Whitby, North Yorkshire

Whitby, North Yorkshire, UK - View looking towards Whitby Abbey and Tate Hill Beach + Tate Hill Pier

Whitby is a well known town on the Yorkshire Coast area of North Yorkshire.

The town is a fishing port, tourist destination and also used to be used for transporting things on Cargo ships until modern ships started getting too big to fit in the harbour.

The town is known for it’s ancient Abbey on the East Cliff, as well as it’s connections to Captain James Cook, the Dracula Story, and having the best Fish & Chips in the world.


The town has a decent sized park which is sandwiched between St. Hilda’s Terrace, Bagdale & Chubb Hill.

Inside Pannett Park you will also find the town’s Museum and Art Gallery.

The town is split in two by the River Esk, with the halves known as the “East Side” and “West Side”, or “East Cliff” and “West Cliff”.

They are joined in town by two bridges, the Swing Bridge (1909) and a newer high level bridge opened in the early 1980’s. There is another bridge further upstream in the village of Ruswarp, next to the Station.

The harbour has 4 Piers, with the larger “West Pier” and “East Pier” having recently been restored in 2019/2020 after a long campaign by locals to save them.

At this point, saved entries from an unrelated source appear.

theorem State.accessed_takeBank (s : State) (port a : Nat) (m : List Host.Cell) (w : BitVec 128) (sat : BitVec 4) :
    (s.takeBank port a).accessed port m w sat = { s with
      hall := { s.hall with mem := m, answer := ⟨port, w, false, sat, s.now + 192⟩, arbs := (s.takeBank port a).hall.arbs }
      ev := (s.takeBank port a).ev } :=
  congrArg (State.accessed · port m w sat) (s.takeBank_eq port a)

theorem State.accessDone_of {put : Nat → Option Byte} {w : BitVec 128} {sat : BitVec 4} {r : Result} {m : List Host.Cell}
    (hr : r = .next ((s.takeBank port addr.toNat).accessed port m w sat))
    (hin : ∀ i < 16, memByte m (wordAddr addr.toNat + i) = (put i).getD (memByte s.hall.mem (wordAddr addr.toNat + i)))
    (hout : ∀ x, (x < wordAddr addr.toNat ∨ wordAddr addr.toNat + 16 ≤ x) → memByte m x = memByte s.hall.mem x) :
    s.AccessDone port addr put w sat r := by
  rw [State.accessed_takeBank] at hr
  exact ⟨_, hr, rfl, rfl, rfl, rfl, hin, hout⟩

theorem State.AccessDone.congr {put put' : Nat → Option Byte} {w : BitVec 128} {sat : BitVec 4} {r : Result}
    (h : s.AccessDone port addr put w sat r) (hput : ∀ i < 16, put i = put' i) : s.AccessDone port addr put' w sat r := by
  obtain ⟨t, hr, hframe, hev, hhall, hanswer, hin, hout⟩ := h
  exact ⟨t, hr, hframe, hev, hhall, hanswer, fun i hi => by rw [← hput i hi]; exact hin i hi, hout⟩

section Granted

variable (hok : s.accessOk port addr.toNat = true) (hfree : s.bankFree port addr.toNat = true) (hsound : s.hallSound)

include hok hfree hsound

theorem accessDone_hallRead : s.AccessDone port addr (fun _ => none) (s.hall.word addr.toNat) 0
    (exec (.hallRead port addr .clean .clean) s) := by
  refine State.accessDone_of (congrArg Host.Outcome.next ?_) (fun i _ => rfl) (fun x _ => rfl)
  exact (State.onBank_of_free hok hfree _).trans (hallRead_of_sound (s := s.takeBank port addr.toNat) hok hsound)

variable (hcopy : s.uncopied (wordAddr addr.toNat)) (hwf : Memory.wf s.hall.mem = true)

include hcopy hwf

theorem accessDone_hallWrite (h0 h1 : Bool) (w : BitVec 128) : s.AccessDone port addr
    (fun i => if (if i < 8 then h0 else h1) then some (BitVec.ofNat 8 (w.toNat / 256 ^ i)) else none) 0 0
    (exec (.hallWrite port addr h0 h1 w) s) := by
  refine State.accessDone_of (congrArg Host.Outcome.next ((State.onBank_of_free hok hfree _).trans
    (hallWrite_of_sound (s := s.takeBank port addr.toNat) hok hsound hcopy ..))) (fun i hi => ?_) fun x hx => ?_
  · refine (memByte_halvesWritten hwf ..).trans ?_
    rw [Nat.add_sub_cancel_left]
    by_cases hsel : (if i < 8 then h0 else h1) = true
    · rw [if_pos ⟨by omega, by omega, hsel⟩, if_pos hsel, Option.getD_some]
    · rw [if_neg fun h => hsel h.2.2, if_neg hsel, Option.getD_none]
  · exact (memByte_halvesWritten hwf ..).trans (if_neg (by omega))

They feature 2 long extensions jutting out into the North Sea, and 2 old stone lighthouses.

There are 2 smaller piers inside the harbour, with “Tate Hill Pier” being next to “Tate Hill Beach” which connects to the East Pier, and mentioned in the Dracula story by Bram Stoker.

The other one is the “Lifeboat Pier”, which as the name suggests is next to the RNLI’s lifeboat station.